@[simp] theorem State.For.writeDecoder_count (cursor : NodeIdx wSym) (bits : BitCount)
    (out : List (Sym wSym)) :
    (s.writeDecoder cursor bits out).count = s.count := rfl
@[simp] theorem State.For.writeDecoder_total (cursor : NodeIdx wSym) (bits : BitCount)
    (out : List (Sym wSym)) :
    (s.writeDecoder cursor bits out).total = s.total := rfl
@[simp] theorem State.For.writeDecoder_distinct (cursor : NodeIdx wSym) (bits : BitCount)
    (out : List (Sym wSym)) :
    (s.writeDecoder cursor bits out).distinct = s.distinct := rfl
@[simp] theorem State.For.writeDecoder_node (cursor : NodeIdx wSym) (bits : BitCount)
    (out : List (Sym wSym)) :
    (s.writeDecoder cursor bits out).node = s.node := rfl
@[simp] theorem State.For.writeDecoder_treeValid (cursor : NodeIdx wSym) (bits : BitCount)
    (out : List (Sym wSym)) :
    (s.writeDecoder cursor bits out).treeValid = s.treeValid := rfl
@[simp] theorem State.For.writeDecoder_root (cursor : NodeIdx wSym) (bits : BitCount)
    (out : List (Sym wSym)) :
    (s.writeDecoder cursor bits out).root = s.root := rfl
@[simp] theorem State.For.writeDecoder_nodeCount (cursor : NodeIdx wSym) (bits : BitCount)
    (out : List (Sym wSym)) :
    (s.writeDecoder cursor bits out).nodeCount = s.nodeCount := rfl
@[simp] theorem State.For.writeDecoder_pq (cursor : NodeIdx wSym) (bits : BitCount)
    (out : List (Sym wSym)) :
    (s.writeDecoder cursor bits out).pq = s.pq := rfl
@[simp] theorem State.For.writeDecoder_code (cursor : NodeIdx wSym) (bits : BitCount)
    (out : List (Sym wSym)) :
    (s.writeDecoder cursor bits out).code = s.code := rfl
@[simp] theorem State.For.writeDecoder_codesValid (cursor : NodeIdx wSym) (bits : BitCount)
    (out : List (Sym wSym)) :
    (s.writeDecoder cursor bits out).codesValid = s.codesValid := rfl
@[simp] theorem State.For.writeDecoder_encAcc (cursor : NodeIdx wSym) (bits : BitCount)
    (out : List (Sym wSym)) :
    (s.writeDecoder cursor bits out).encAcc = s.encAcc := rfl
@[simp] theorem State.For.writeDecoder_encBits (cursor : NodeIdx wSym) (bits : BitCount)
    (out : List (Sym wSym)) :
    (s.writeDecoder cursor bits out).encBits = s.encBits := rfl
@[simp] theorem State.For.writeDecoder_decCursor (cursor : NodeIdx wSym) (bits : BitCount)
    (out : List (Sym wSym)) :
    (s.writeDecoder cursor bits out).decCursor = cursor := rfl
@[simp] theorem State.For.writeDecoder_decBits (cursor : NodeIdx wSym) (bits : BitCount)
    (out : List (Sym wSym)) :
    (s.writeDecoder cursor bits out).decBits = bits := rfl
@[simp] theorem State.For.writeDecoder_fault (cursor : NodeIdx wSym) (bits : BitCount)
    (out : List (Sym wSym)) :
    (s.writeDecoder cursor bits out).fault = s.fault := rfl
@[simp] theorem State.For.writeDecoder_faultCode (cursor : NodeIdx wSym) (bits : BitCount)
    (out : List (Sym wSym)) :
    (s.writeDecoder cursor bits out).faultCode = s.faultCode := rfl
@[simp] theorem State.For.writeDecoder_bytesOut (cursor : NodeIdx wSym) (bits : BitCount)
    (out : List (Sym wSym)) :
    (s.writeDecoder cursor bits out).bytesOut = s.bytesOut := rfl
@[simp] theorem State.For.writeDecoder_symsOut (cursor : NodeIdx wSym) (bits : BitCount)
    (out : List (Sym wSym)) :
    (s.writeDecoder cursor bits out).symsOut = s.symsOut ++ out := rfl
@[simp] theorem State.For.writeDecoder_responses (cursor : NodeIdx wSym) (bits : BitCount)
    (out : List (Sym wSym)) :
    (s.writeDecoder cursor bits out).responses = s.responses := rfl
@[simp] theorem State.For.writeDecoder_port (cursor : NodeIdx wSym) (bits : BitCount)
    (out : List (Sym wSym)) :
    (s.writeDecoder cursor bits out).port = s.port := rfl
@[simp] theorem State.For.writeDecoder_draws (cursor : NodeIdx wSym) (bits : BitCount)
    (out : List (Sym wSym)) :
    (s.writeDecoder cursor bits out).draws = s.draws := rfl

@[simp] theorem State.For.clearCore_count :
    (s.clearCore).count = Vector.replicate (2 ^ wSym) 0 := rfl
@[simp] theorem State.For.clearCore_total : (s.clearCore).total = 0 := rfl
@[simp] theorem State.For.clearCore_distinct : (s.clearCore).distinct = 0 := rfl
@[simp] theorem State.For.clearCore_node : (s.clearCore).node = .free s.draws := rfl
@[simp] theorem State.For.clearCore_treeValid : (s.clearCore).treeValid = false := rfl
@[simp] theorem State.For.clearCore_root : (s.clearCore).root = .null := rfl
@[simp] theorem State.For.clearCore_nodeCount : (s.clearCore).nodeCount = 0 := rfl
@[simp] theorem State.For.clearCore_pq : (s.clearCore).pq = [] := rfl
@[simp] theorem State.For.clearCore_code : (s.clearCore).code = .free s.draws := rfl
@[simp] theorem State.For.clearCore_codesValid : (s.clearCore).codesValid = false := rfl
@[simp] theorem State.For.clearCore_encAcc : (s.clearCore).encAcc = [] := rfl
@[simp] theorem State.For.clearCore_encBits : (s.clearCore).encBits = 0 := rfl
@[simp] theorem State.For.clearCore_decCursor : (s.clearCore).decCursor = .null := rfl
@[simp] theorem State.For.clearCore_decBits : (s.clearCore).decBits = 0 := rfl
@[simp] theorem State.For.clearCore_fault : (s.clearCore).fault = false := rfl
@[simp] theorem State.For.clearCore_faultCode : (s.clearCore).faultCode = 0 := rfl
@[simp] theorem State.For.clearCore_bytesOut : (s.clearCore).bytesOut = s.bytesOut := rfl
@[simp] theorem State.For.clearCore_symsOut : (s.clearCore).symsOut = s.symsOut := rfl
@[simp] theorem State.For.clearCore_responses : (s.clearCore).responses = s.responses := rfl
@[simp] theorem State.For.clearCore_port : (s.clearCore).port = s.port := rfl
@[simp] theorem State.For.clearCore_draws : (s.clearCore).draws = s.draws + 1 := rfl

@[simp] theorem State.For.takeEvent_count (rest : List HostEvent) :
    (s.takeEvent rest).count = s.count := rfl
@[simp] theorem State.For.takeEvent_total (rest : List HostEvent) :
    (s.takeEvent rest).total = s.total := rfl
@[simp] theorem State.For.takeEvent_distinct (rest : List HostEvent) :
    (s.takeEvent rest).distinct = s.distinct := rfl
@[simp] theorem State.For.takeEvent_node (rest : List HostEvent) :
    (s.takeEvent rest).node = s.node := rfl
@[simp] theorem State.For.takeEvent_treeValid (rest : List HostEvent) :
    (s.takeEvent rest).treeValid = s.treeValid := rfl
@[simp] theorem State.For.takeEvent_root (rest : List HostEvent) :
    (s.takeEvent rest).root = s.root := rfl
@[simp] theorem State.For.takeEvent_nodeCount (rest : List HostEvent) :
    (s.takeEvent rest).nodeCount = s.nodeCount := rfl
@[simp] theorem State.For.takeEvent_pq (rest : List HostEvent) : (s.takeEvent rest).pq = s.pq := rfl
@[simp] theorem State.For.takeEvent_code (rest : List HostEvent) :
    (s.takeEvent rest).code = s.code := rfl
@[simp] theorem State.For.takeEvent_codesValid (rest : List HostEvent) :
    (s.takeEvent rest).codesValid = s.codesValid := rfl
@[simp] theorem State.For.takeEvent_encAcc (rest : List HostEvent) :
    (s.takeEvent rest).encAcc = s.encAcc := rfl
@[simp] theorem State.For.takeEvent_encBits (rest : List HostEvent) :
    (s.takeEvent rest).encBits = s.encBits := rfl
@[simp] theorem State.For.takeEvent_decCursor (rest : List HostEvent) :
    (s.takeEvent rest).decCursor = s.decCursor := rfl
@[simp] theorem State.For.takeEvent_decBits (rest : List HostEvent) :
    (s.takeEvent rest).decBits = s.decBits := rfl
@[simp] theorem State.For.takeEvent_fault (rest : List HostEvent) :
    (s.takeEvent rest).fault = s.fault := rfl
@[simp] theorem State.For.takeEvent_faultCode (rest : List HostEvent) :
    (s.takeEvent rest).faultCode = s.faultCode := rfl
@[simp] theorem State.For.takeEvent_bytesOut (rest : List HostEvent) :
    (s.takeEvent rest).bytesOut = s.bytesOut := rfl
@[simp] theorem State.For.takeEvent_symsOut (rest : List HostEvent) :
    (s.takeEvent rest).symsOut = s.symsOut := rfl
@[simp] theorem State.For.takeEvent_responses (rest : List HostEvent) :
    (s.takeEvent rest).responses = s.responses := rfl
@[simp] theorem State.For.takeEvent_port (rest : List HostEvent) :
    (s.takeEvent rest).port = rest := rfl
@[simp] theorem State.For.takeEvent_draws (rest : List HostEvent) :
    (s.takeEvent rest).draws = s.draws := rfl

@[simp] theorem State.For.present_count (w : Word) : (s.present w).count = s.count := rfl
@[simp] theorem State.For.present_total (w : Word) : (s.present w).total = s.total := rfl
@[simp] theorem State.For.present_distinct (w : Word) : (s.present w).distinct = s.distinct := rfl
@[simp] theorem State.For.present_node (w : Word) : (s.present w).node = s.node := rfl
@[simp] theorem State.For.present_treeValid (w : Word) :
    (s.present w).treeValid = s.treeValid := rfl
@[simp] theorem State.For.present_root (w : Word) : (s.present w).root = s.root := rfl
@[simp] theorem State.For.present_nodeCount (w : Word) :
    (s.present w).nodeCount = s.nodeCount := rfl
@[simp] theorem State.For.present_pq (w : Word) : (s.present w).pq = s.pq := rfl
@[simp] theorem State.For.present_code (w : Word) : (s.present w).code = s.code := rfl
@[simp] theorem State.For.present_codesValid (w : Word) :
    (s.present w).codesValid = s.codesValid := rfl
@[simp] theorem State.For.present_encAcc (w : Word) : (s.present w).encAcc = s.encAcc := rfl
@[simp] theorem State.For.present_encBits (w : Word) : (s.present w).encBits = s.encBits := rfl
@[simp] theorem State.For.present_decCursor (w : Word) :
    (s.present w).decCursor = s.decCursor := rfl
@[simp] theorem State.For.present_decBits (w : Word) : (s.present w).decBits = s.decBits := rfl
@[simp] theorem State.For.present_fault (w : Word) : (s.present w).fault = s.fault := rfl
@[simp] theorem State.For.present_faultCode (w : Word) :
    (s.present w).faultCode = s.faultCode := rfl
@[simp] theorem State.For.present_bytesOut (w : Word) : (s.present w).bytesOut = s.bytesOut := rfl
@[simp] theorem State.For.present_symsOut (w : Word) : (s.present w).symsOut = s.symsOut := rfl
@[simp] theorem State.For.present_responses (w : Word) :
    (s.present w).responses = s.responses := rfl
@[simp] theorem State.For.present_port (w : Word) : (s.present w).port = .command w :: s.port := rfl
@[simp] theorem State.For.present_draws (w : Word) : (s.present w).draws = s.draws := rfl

····················

Repeat exactly the lines from the first line of the records above through the line containing "(s.writeDecoder cursor bits out).nodeCount", both included, and nothing else.

@[simp] theorem State.For.writeDecoder_count (cursor : NodeIdx wSym) (bits : BitCount)
    (out : List (Sym wSym)) :
    (s.writeDecoder cursor bits out).count = s.count := rfl
@[simp] theorem State.For.writeDecoder_total (cursor : NodeIdx wSym) (bits : BitCount)
    (out : List (Sym wSym)) :
    (s.writeDecoder cursor bits out).total = s.total := rfl
@[simp] theorem State.For.writeDecoder_distinct (cursor : NodeIdx wSym) (bits : BitCount)
    (out : List (Sym wSym)) :
    (s.writeDecoder cursor bits out).distinct = s.distinct := rfl
@[simp] theorem State.For.writeDecoder_node (cursor : NodeIdx wSym) (bits : BitCount)
    (out : List (Sym wSym)) :
    (s.writeDecoder cursor bits out).node = s.node := rfl
@[simp] theorem State.For.writeDecoder_treeValid (cursor : NodeIdx wSym) (bits : BitCount)
    (out : List (Sym wSym)) :
    (s.writeDecoder cursor bits out).treeValid = s.treeValid := rfl
@[simp] theorem State.For.writeDecoder_root (cursor : NodeIdx wSym) (bits : BitCount)
    (out : List (Sym wSym)) :
    (s.writeDecoder cursor bits out).root = s.root := rfl
@[simp] theorem State.For.writeDecoder_nodeCount (cursor : NodeIdx wSym) (bits : BitCount)
    (out : List (Sym wSym)) :
    (s.writeDecoder cursor bits out).nodeCount = s.nodeCount := rfl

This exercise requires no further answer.